FIG. 1 shows a diagram of the output characteristics ID/VS of an MOS transistor in its linear zone, i.e. for low drain-source voltage values VDS less than the transistor saturation voltage and for a given gate voltage value VGS. Two curves a and b are illustrated in this Figure. Curve a illustrates the linear zone output characteristic of the transistor for a nominal temperature T0. Following an increase in temperature to a higher temperature T1, the transistor output characteristic, for the same gate voltage VGS, as illustrated by curve b, tends to become lower. It will thus be noted that for a drain-source voltage value corresponding to given a drain current I0, at nominal temperature T0, this voltage is reached for a drain current I1 less than current I0 when the temperature increases to T1. In other words, the measured voltage for a given current, for example equal to a current threshold IPROT, increases with the temperature. Thus, if one chooses, as is typically the case, to fix a reference voltage VREF representative of this current threshold IPROT and to compare the measured voltage to this reference voltage, the real current value will differ according to the temperature.
Moreover, the reference voltage VREF may also vary substantially with the temperature. In particular reference voltage VREF can typically be more strongly temperature dependent than the voltage measured across the terminals of the interruption means. In such case, the effective current can exceed the current threshold defined by the reference voltage before the interruption means are activated to interrupt the current flow.
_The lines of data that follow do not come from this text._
-- ==== Sys2Proof/Machine/LinkRequests.lean ====
section
/-!
DEFINITION. The requests of the Link Interface and of the Configuration Store: IDENTIFY, TIME SET,
RESTART, the load requests, FETCH EVENTS and a kind that names no request (R3, R5, R13 to R18, R161,
R165 to R169). Each request has one body, which its `exec` carries out through `serve`.
-/

namespace Sys2Proof.Machine

/-- The end of an accepted request that changes state: the permits are composed (R154), and then the
reply's fields are taken. -/
def finish (st : Status) (fields : State → List Byte) : Body := fun s =>
  let s := settle s
  (s, ⟨st, fields s⟩)

/-- No fields. -/
def noFields : State → List Byte := fun _ => []

/-! ### IDENTIFY (R166) -/

def identifyBody (p : List Byte) : Body := needLength (p.length == 0) (answer State.identifyBytes)

def execIdentify (tag : Byte) (p : List Byte) (s : State) : Host.Outcome State Fault Refusal :=
  .next (serve ⟨0x01#8, tag, p⟩ (identifyBody p) s)

/-! ### TIME SET (R165) -/

def shiftOpt (d : Time) (t : Option Time) : Option Time := t.map (· + d)

def LineFilter.shift (d : Time) (x : LineFilter) : LineFilter := { x with since := shiftOpt d x.since }

def HoldRecord.shift (d : Time) (h : HoldRecord) : HoldRecord :=
  { h with countingStart := shiftOpt d h.countingStart, capDeadline := shiftOpt d h.capDeadline }

def FaceRecord.shift (d : Time) (r : FaceRecord) : FaceRecord :=
  { r with
    dwellDeadline := shiftOpt d r.dwellDeadline
    openTravel := shiftOpt d r.openTravel
    hold := r.hold.map (HoldRecord.shift d)
    closing := r.closing.map fun e =>
      { e with deadline := shiftOpt d e.deadline, travel := shiftOpt d e.travel }
    endOfWarning := shiftOpt d r.endOfWarning
    doorway := shiftOpt d r.doorway }

def Berth.shift (d : Time) (b : Berth) : Berth :=
  { b with
    lastGood := shiftOpt d b.lastGood
    lastReading := shiftOpt d b.lastReading
    weakSince := shiftOpt d b.weakSince }

def BayEntry.shift (d : Time) (e : BayEntry) : BayEntry :=
  { e with
    gap := e.gap.map fun q => { q with start := shiftOpt d q.start }
    beams := e.beams.map fun x =>
      { x with firstBreak := shiftOpt d x.firstBreak, lastEdge := shiftOpt d x.lastEdge } }

def FaceBlock.shift (d : Time) (b : FaceBlock) : FaceBlock :=
  { b with
    seq := b.seq.shift d
    berth := b.berth.shift d
    bays := b.bays.map (BayEntry.shift d)
    bus := { b.bus with outstanding := b.bus.outstanding.map fun t => { t with windowEnd := t.windowEnd + d } }
    sensing := { b.sensing with lastPassage := shiftOpt d b.sensing.lastPassage }
    enable := b.enable.shift d
    loop := b.loop.shift d }

def Receiver.shift (d : Time) : Receiver → Receiver
  | .hunting => .hunting
  | .inFrame bs last => .inFrame bs (last + d)

/-- The counter takes a value, and every time held for timing moves by the shift (R165). -/
def setTime (t : Time) (s : State) : State :=
  let d := t - s.time
  { s with
    time := t
    faces := ⟨s.faces.a.shift d, s.faces.b.shift d⟩
    fire := s.fire.shift d
    receiver := s.receiver.shift d }

/-- The reply carries the counter before and after. -/
def timeSetBody (p : List Byte) : Body :=
  needLength (p.length == 4) fun s =>
    let t : Time := BitVec.ofNat 32 (numAt p 0 4)
    (setTime t s, ⟨.done, time4 s.time ++ time4 t⟩)

def execTimeSet (tag : Byte) (p : List Byte) (s : State) : Host.Outcome State Fault Refusal :=
  .next (serve ⟨0x02#8, tag, p⟩ (timeSetBody p) s)

/-! ### RESTART (R167) -/

/-- A frame held behind the RESTART is discarded, and DROPPED set for the next reply. -/
def dropHeld (s : State) : State :=
  if s.rx.isEmpty then s else { s with rx := [], dropped := true }

/-- RESTART served: the reply on the state before, and then the reset. -/
def restart (fr : Frame) (s : State) : State :=
  resetWorking (dropHeld (leaveBuffer (sendReply fr ⟨.done, []⟩ s)))

def execRestart (tag : Byte) (p : List Byte) (s : State) : Host.Outcome State Fault Refusal :=
  let fr : Frame := ⟨0x03#8, tag, p⟩
  .next (if s.atFront fr && p.length == 0 then restart fr s else serve fr (refuse .badLength) s)

/-! ### LOAD BEGIN (R3) -/

/-- The face states in which LOAD BEGIN is accepted. -/
def FaceState.loadable : FaceState → Bool
  | .empty => true
  | .outOfService => true
  | .held => true
  | _ => false

def loadBeginBody (p : List Byte) : Body :=
  needLength (p.length == 0) fun s =>
    if (s.stateOf .a).loadable && (s.stateOf .b).loadable then finish .done noFields (beginLoad s)
    else refuse .state s

def execLoadBegin (tag : Byte) (p : List Byte) (s : State) : Host.Outcome State Fault Refusal :=
  .next (serve ⟨0x04#8, tag, p⟩ (loadBeginBody p) s)

/-! ### LOAD RECORD (R5) -/

/-- A number in a reply, in a width of 1, 2 or 4 bytes. -/
def numberIn (width n : Nat) : List Byte :=
  match width with
  | 1 => be1 n
  | 2 => be2 n
  | _ => be4 n

/-- The examination of a record and its reply (R5, section 11.2). -/
def loadRecordBody (p : List Byte) : Body :=
  needLength (recordLengthOk p) fun s =>
    if s.store.load = .loading then
      match examineRecord s.store p with
      | .badFace => refuse .badFace s
      | .error reason field door =>
        (s, ⟨.loadError, be1 reason.number ++ be1 (byteAt p 0) ++ be1 field ++ be1 door⟩)
      | .stored st => ({ s with store := st }, ⟨.done, []⟩)
      | .clamped st v w => ({ s with store := st }, ⟨.doneClamped, numberIn w v⟩)
    else refuse .state s

/-- A LOAD RECORD frame served. -/
def serveRecord (tag : Byte) (p : List Byte) (s : State) : State := serve ⟨0x05#8, tag, p⟩ (loadRecordBody p) s

def execLoadRecordBay (tag : Byte) (fields : List Byte) (s : State) : Host.Outcome State Fault Refusal :=
  .next (serveRecord tag (1#8 :: fields) s)

def execLoadRecordCell (tag : Byte) (fields : List Byte) (s : State) : Host.Outcome State Fault Refusal :=
  .next (serveRecord tag (2#8 :: fields) s)

def execConsistFirstPart (tag code : Byte) (rest : List Byte) (s : State) : Host.Outcome State Fault Refusal :=
  .next (serveRecord tag (3#8 :: code :: 1#8 :: rest) s)

def execConsistContinuation (tag : Byte) (fields : List Byte) (s : State) :
    Host.Outcome State Fault Refusal :=
  .next (serveRecord tag (3#8 :: fields) s)

def execLoadRecordStop (tag : Byte) (fields : List Byte) (s : State) : Host.Outcome State Fault Refusal :=
  .next (serveRecord tag (4#8 :: fields) s)

def execLoadRecordParam (tag : Byte) (fields : List Byte) (s : State) : Host.Outcome State Fault Refusal :=
  .next (serveRecord tag (5#8 :: fields) s)

def execLoadRecordUnknownKind (tag : Byte) (p : List Byte) (s : State) : Host.Outcome State Fault Refusal :=
  .next (serveRecord tag p s)

/-! ### LOAD END (R13 to R16) -/

/-- A failed check in the six bytes of section 11.2; the fourth is a free value
(DESIGN CHOICE, notes/assumptions/4.md). -/
def LoadFail.bytes (x : LoadFail) (free : Byte) : List Byte :=
  be1 x.check ++ be1 x.kind ++ opt1 (x.face.map faceNumber) ++ [free] ++ opt1 x.key ++ opt1 x.door

/-- LOAD END under either flag (R14, R16); the detail of a success is face A's byte and face B's, with no count
before them (DESIGN CHOICE, notes/assumptions/44.md). -/
def loadEndBody (p : List Byte) : Body :=
  needLength (p.length == 1) fun s =>
    if s.store.load = .loading then
      match loadOutcome s.store (byteAt p 0 != 0) with
      | .inl x =>
        ({ s with freeCount := s.freeCount + 1 }, ⟨.loadError, x.bytes (Config.freeByte s.freeCount)⟩)
      | .inr pass => finish .done (fun _ => bool1 pass.a ++ bool1 pass.b) (completeLoad pass s)
    else refuse .state s

def execLoadEnd (tag : Byte) (p : List Byte) (s : State) : Host.Outcome State Fault Refusal :=
  .next (serve ⟨0x06#8, tag, p⟩ (loadEndBody p) s)

def execLoadEndEarly (tag : Byte) (p : List Byte) (s : State) : Host.Outcome State Fault Refusal :=
  .next (serve ⟨0x06#8, tag, p⟩ (loadEndBody p) s)

/-! ### LOAD ABANDON (R17) -/

def loadAbandonBody (p : List Byte) : Body :=
  needLength (p.length == 0) fun s =>
    if s.store.load = .loading then finish .done noFields (modStore abandonLoad s) else refuse .state s

def execLoadAbandon (tag : Byte) (p : List Byte) (s : State) : Host.Outcome State Fault Refusal :=
  .next (serve ⟨0x07#8, tag, p⟩ (loadAbandonBody p) s)

/-! ### FETCH EVENTS (R169) -/

/-- The records a FETCH EVENTS reply carries: their number, then the records. -/
def batchBytes (xs : List EventRecord) : List Byte := counted xs.length (xs.flatMap eventBytes)

/-- The oldest records leave the queue and become the repeat batch. -/
def takeBatch (s : State) : State :=
  { s with events := s.events.drop Config.fetchSize, batch := s.events.take Config.fetchSize }

def fetchEventsBody (p : List Byte) : Body :=
  needLength (p.length == 1) fun s =>
    let s := if byteAt p 0 = 0 then takeBatch s else s
    (s, ⟨.done, batchBytes s.batch⟩)

def execFetchEvents (tag : Byte) (p : List Byte) (s : State) : Host.Outcome State Fault Refusal :=
  .next (serve ⟨0x1D#8, tag, p⟩ (fetchEventsBody p) s)

def execFetchEventsRepeat (tag : Byte) (p : List Byte) (s : State) : Host.Outcome State Fault Refusal :=
  .next (serve ⟨0x1D#8, tag, p⟩ (fetchEventsBody p) s)

/-! ### A kind that names no request (R161) -/

/-- The kinds that name requests (section 11.2). -/
def namesRequest (kind : Byte) : Bool := decide (1 ≤ kind.toNat ∧ kind.toNat ≤ 0x1D)

/-- A frame of a kind that names a request is no frame of this command, which then has no effect. -/
def execUnknownKind (kind tag : Byte) (p : List Byte) (s : State) : Host.Outcome State Fault Refusal :=
  .next (if namesRequest kind then s else serve ⟨kind, tag, p⟩ (refuse .unknownKind) s)

end Sys2Proof.Machine
end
Conversely, if the voltage measured across the terminals of the interruption means is more strongly temperature dependent than reference voltage VREF, the interruption means are liable to interrupt the current flow while the latter is substantially less than the fixed current threshold.
An object of the present invention is thus to overcome these drawbacks and to provide a protective battery circuit wherein the temperature dependence of the measured voltage and/or the reference voltage, can be compensated.
The present invention concerns a protective battery circuit the features of which are defined in the appended claims.
As a result of these features, it is possible, in particular, to ensure that the charge or discharge current flowing through the battery does not exceed a determined current threshold, whatever the temperature.